-- ==== Sys2Proof/Machine/Step.lean ====
section
/-! DEFINITION. One step of the machine (spec/60_exceptions.md R280). -/

namespace Sys2Proof.Machine

/-- Fetch the instruction at PC and run it (R280 step 4). A BankFault of the fetch saves `pc0`. -/
def fetchAndExec (s : State) : Host.Outcome State Fault Refusal :=
  if s.fetchable then
    match fetch s with
    | .ok i s1 => exec i s1
    | .trap t s1 => takeInterrupt t s.pc s1
    | .refuse r => .refused r
  else .refused .oddPc

/-- What follows sampling, in the order of R280: Reset, the stall while a device accesses memory (spec/20_memory.md
R79, log 16), one accepted asynchronous interrupt, the halted wait, an instruction. -/
def stepSampled (s : State) : Host.Outcome State Fault Refusal :=
  if s.lines.reset then resetSequence s
  else if s.lines.busy ≠ 0 then .next s
  else match chooseAsync s with
    | some (e, s1) => takeAsync e s1
    | none => if s.halted then .next s else fetchAndExec s

/-- One step: the outside is sampled, devices may write, then the processor acts. -/
def step (s : State) : Host.Outcome State Fault Refusal := stepSampled s.sample.busCycle

/-- `s` with the instruction whose low `nbits` bits are `w`, zero above, stored where the next step fetches, and the
outside quiet. -/
def State.withFetchWord (s : State) (nbits w : Nat) : State :=
  s.quietOutside.placeBytes s.pc (tableBytes longestInstruction (w % 2 ^ nbits))

end Sys2Proof.Machine
end

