/-- ASR and LSR: the sign, or zeros, enter on the left; N and Z from the result, C when a 1 was shifted out; V by ASR
alone, when the result is -1 and the old value was not (R180, R185, R186; D10). -/
def Obligations.ShiftsRight : Prop :=
  ∀ (rx rc : Reg) (n : BitVec 4) (s : State),
    let v := s.reg rx
    let c := (s.reg rc).toNat % 16
    (∀ p ∈ ([(.asrImm rx n, n.toNat + 1), (.asrReg rx rc, c)] : List (Instr × Nat)),
      let r := BitVec.ofInt 16 (v.toInt / 2 ^ p.2)
      ∃ t, exec p.1 s = .next t ∧
        RegisterResult s t (s.regs.set rx r)
          { n := r.msb, z := decide (r = 0), c := decide (v.toNat % 2 ^ p.2 ≠ 0),
            v := decide (v.toInt ≠ -1 ∧ v.toInt / 2 ^ p.2 = -1) }) ∧
    (∀ p ∈ ([(.lsrImm rx n, n.toNat + 1), (.lsrReg rx rc, c)] : List (Instr × Nat)),
      let r := v >>> p.2
      ∃ t, exec p.1 s = .next t ∧
        RegisterResult s t (s.regs.set rx r)
          { n := r.msb, z := decide (r = 0), c := decide (v.toNat % 2 ^ p.2 ≠ 0), v := s.flags.v })

/-- ROL and ROR rotate the 17 bits of C and Rx: bit j of the result is bit j - X, or j + X, of them modulo 17; a rotation by
0 leaves C. RNL and RNR rotate the 16 bits of Rx and leave C. N and Z from the result, V unchanged (R180, R183, R184,
R187, R188; D10). -/
def Obligations.Rotates : Prop :=
  (∀ (rx rc : Reg) (n : BitVec 4) (s : State),
    let u : BitVec 17 := BitVec.ofBool s.flags.c ++ s.reg rx
    let c := (s.reg rc).toNat % 16
    ∀ p ∈ ([(.rolImm rx n, 17 - (n.toNat + 1)), (.rolReg rx rc, 17 - c), (.rorImm rx n, n.toNat + 1),
            (.rorReg rx rc, c)] : List (Instr × Nat)),
      ∃ (r : Word) (t : State), (∀ j < 16, r.getLsbD j = u.getLsbD ((j + p.2) % 17)) ∧ exec p.1 s = .next t ∧
        RegisterResult s t (s.regs.set rx r)
          { n := r.msb, z := decide (r = 0), c := u.getLsbD ((16 + p.2) % 17), v := s.flags.v }) ∧
  (∀ (rx rc : Reg) (n : BitVec 4) (s : State),
    let c := (s.reg rc).toNat % 16
    ∀ p ∈ ([(.rnlImm rx n, 16 - (n.toNat + 1)), (.rnlReg rx rc, 16 - c), (.rnrImm rx n, n.toNat + 1),
            (.rnrReg rx rc, c)] : List (Instr × Nat)),
      ∃ (r : Word) (t : State), (∀ j < 16, r.getLsbD j = (s.reg rx).getLsbD ((j + p.2) % 16)) ∧ exec p.1 s = .next t ∧
        RegisterResult s t (s.regs.set rx r)
          { n := r.msb, z := decide (r = 0), c := s.flags.c, v := s.flags.v })

/-- BTT, BTX, BTC, BTS: the words that encode them, the bit tested and changed, Z and C, and nothing else (R201 to
R204). The bit number of the register form is the low four bits of its register before the change, also when that is the
register tested (R200, D10); bit 11 of the register form's word is ignored (R110, D33). -/
def Obligations.BitTests : Prop :=
  (∀ (w w1 w2 : Word), ∀ p ∈ ([(0xA8, .bttImm, .bttReg), (0xA9, .btxImm, .btxReg), (0xAA, .btcImm, .btcReg),
      (0xAB, .btsImm, .btsReg)] : List (Nat × (Reg → BitVec 4 → Instr) × (Reg → Reg → Instr))),
    field w 0 8 = p.1 → decodeWords w w1 w2 =
      if w.getLsbD 12 then p.2.2 (w.extractLsb' 13 3).toFin (w.extractLsb' 8 3).toFin
      else p.2.1 (w.extractLsb' 13 3).toFin (w.extractLsb' 8 4)) ∧
  (∀ (rx rb : Reg) (bit : BitVec 4) (s : State) (imm : Bool),
    let b := if imm then bit.toNat else (s.reg rb).toNat % 16
    let old := (s.reg rx).getLsbD b
    (∃ t, exec (if imm then .bttImm rx bit else .bttReg rx rb) s = .next t ∧
      RegisterResult s t s.regs { s.flags with z := !old }) ∧
    ∀ p ∈ ([(if imm then .btxImm rx bit else .btxReg rx rb, !old, !old),
            (if imm then .btcImm rx bit else .btcReg rx rb, false, old),
            (if imm then .btsImm rx bit else .btsReg rx rb, true, !old)] : List (Instr × Bool × Bool)),
      ∃ (r : Word) (t : State),
        (∀ j < 16, r.getLsbD j = if j = b then p.2.1 else (s.reg rx).getLsbD j) ∧ exec p.1 s = .next t ∧
        RegisterResult s t (s.regs.set rx r) { s.flags with z := !old, c := p.2.2 })

/-! ## Immediates and flags -/

/-- SEF and CLF: the words that encode them; the flags their mask selects are set or cleared, and nothing else changes
(R260, R261). -/
def Obligations.FlagInstructions : Prop :=
  (∀ w w1 w2 : Word, field w 0 8 = 0xAE → decodeWords w w1 w2 = .sef (w.extractLsb' 12 4)) ∧
  (∀ w w1 w2 : Word, field w 0 8 = 0xAF → decodeWords w w1 w2 = .clf (w.extractLsb' 12 4)) ∧
  ∀ (mask : BitVec 4) (s : State), ∃ t u, exec (.sef mask) s = .next t ∧ exec (.clf mask) s = .next u ∧
    t = { s with pc := s.pc + 2, fl := t.fl } ∧ u = { s with pc := s.pc + 2, fl := u.fl } ∧
    (∀ j < 4, t.fl.getLsbD (12 + j) = (s.fl.getLsbD (12 + j) || mask.getLsbD j)) ∧
    (∀ j < 4, u.fl.getLsbD (12 + j) = (s.fl.getLsbD (12 + j) && !mask.getLsbD j)) ∧
    t.fl.extractLsb' 0 12 = s.fl.extractLsb' 0 12 ∧ u.fl.extractLsb' 0 12 = s.fl.extractLsb' 0 12

/-- ADI adds 1..32 to Rx and assigns all four flags, both as `ADD Rx, $00mm` does; INC is the word that adds 1 (R225). -/
def Obligations.AddImmediate : Prop :=
  (∀ w w1 w2 : Word, field w 0 8 = 0xB8 → decodeWords w w1 w2 =
    if w.extractLsb' 8 5 = 0 then .inc (w.extractLsb' 13 3).toFin
    else .adi (w.extractLsb' 13 3).toFin (w.extractLsb' 8 5)) ∧
  ∀ (rx : Reg) (v : BitVec 5) (s : State),
    ∀ p ∈ ([(.inc rx, 1), (.adi rx v, v.toNat + 1)] : List (Instr × Nat)),
      let x : Int := (s.reg rx).toInt + p.2
      ∃ t, exec p.1 s = .next t ∧
        RegisterResult s t (s.regs.set rx (BitVec.ofInt 16 x))
          (sumFlags 16 x (decide (2 ^ 16 ≤ (s.reg rx).toNat + p.2))) ∧
        ∃ u, exec (.add .word rx (.imm (BitVec.ofNat 16 p.2))) s = .next u ∧ u.regs = t.regs ∧ u.fl = t.fl
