theorem exec_clf (mask : BitVec 4) (s : State) :
    exec (.clf mask) s = .next { s with pc := s.pc + 2, fl := s.fl &&& ~~~flagMask mask } := rfl

/-- Settles O31: SEF and CLF change FL alone, by the mask in its place (`exec_sef`, `exec_clf`), which has the mask's bits
at the flags and none below them. -/
theorem flagInstructions : Obligations.FlagInstructions := by
  refine ⟨fun w w1 w2 h => decodeWords_sef h w1 w2, fun w w1 w2 h => decodeWords_clf h w1 w2, fun mask s => ?_⟩
  exact ⟨_, _, exec_sef mask s, exec_clf mask s, rfl, rfl,
    fun j _ => getLsbD_or_flagMask s.fl mask j, fun _ hj => getLsbD_and_not_flagMask s.fl mask hj,
    extractLsb'_or_flagMask s.fl mask, extractLsb'_and_not_flagMask s.fl mask⟩

end Sys2Proof.Machine

/-! What an instruction may do, said once for all of them: its parts keep the parameters, the canonical form of
memory, the bytes that are no RAM and an RTC rate that is allowed; in User mode they keep the supervisor's part of the
state as well, and store only through cache words without P, S and W. The statements over all instructions and over
steps are read off the one lemma `exec_next_cases`. -/

namespace Sys2Proof.Machine

/-! ## The relations -/

/-- What a part of any instruction keeps, in either mode. HWQ $81 sets a rate the RTC can give only where the CPU
frequency is one the spec allows (R267), so the rate is kept under that premise. -/
structure Preserves (s t : State) : Prop where
  platform : t.platform = s.platform
  devices : t.devices = s.devices
  wf : Mem.wf s.mem = true → Mem.wf t.mem = true
  bytes : ∀ pa : PAddr, s.backing pa ≠ .ram → t.peek pa = s.peek pa
  rtc : s.platform.valid = true → rtcWf s.rtc s.platform = true → rtcWf t.rtc t.platform = true
  quiet : s.quiet → t.quiet

theorem Keeps.preserves {s t : State} (h : Keeps s t) : Preserves s t :=
  ⟨h.platform, h.devices, h.wf, h.bytes, fun _ => h.rtc, h.quiet⟩

theorem Preserves.trans {s t u : State} (h : Preserves s t) (g : Preserves t u) : Preserves s u where
  platform := g.platform.trans h.platform
  devices := g.devices.trans h.devices
  wf := fun w => g.wf (h.wf w)
  bytes := fun pa hp =>
    (g.bytes pa (by rw [backing_of_eq h.platform h.devices]; exact hp)).trans (h.bytes pa hp)
  rtc := fun hv w => g.rtc (by rw [h.platform]; exact hv) (h.rtc hv w)
  quiet := fun q => g.quiet (h.quiet q)

/-- A user program may store to a physical byte: a word of the user half maps its bank, without P, S and W (R68). -/
def State.userWritable (s : State) (pa : PAddr) : Prop :=
  ∃ k : Fin 4, s.mmuU[k].extractLsb' 0 12 = pa.extractLsb' 14 12 ∧ s.mmuU[k].extractLsb' 13 3 = 0

/-- What a part of an instruction keeps that User mode may run. -/
structure Confined (s t : State) : Prop extends Preserves s t where
  user : s.supervisor = false → t.supervisorState = s.supervisorState
  stores : s.supervisor = false → s.mmuOn = true → s.quiet → ∀ pa : PAddr, t.peek pa ≠ s.peek pa → s.userWritable pa

/-- Fields of a cache word that do not hold its A flag. -/
theorem extractLsb'_of_withoutAccessed {e d : Word} (h : withoutAccessed e = withoutAccessed d) {lo n : Nat}
    (hlo : lo + n ≤ 12 ∨ (12 < lo ∧ lo + n ≤ 16)) : e.extractLsb' lo n = d.extractLsb' lo n := by
  apply BitVec.eq_of_getLsbD_eq
  intro i hi
  simp only [BitVec.getLsbD_extractLsb', hi, decide_true, Bool.true_and]
  exact getLsbD_of_withoutAccessed h (by omega) (by omega)

theorem userWritable_of_supervisorState {s t : State} (h : t.supervisorState = s.supervisorState) {pa : PAddr}
    (hw : t.userWritable pa) : s.userWritable pa := by
  obtain ⟨k, hbank, hflags⟩ := hw
  have hk := getElem_of_map_eq (congrArg SupervisorState.mmuU h) k
  refine ⟨k, ?_, ?_⟩
  · rw [← hbank, extractLsb'_of_withoutAccessed hk (by decide)]
  · rw [← hflags, extractLsb'_of_withoutAccessed hk (by decide)]

theorem mmuOn_of_supervisorState {s t : State} (h : t.supervisorState = s.supervisorState) : t.mmuOn = s.mmuOn := by
  have hps : t.ps = s.ps := congrArg SupervisorState.ps h
  simp only [State.mmuOn, hps]

theorem Confined.trans {s t u : State} (h : Confined s t) (g : Confined t u) : Confined s u where
  toPreserves := h.toPreserves.trans g.toPreserves
  user := fun e => (g.user (by rw [supervisor_of_supervisorState (h.user e)]; exact e)).trans (h.user e)
  stores := fun e hm q pa hne => by
    by_cases hst : t.peek pa = s.peek pa
    · have hsup := h.user e
      rw [← hst] at hne
      refine userWritable_of_supervisorState hsup (g.stores ?_ ?_ (h.quiet q) pa hne)
      · rw [supervisor_of_supervisorState hsup, e]
      · rw [mmuOn_of_supervisorState hsup, hm]
    · exact h.stores e hm q pa hst

/-- What changes no byte while the schedule is empty is confined. -/
theorem SafeStep.confined {s t : State} (h : SafeStep s t) (hm : s.quiet → t.mem = s.mem) : Confined s t where
  toPreserves := h.toKeeps.preserves
  user := h.user
  stores := fun _ _ q pa hne => absurd (by rw [State.peek, hm q, State.peek]) hne

theorem Confined.refl (s : State) : Confined s s := (SafeStep.refl s).confined fun _ => rfl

=======

_WHAT IS EXPECTED:_ Report every line from the listing above where the string "exact" can be found.

_RESPONSE BOX:_
  exact ⟨_, _, exec_sef mask s, exec_clf mask s, rfl, rfl,
    (g.bytes pa (by rw [backing_of_eq h.platform h.devices]; exact hp)).trans (h.bytes pa hp)
  rtc := fun hv w => g.rtc (by rw [h.platform]; exact hv) (h.rtc hv w)
  exact getLsbD_of_withoutAccessed h (by omega) (by omega)
  user := fun e => (g.user (by rw [supervisor_of_supervisorState (h.user e)]; exact e)).trans (h.user e)
    · exact h.stores e hm q pa hst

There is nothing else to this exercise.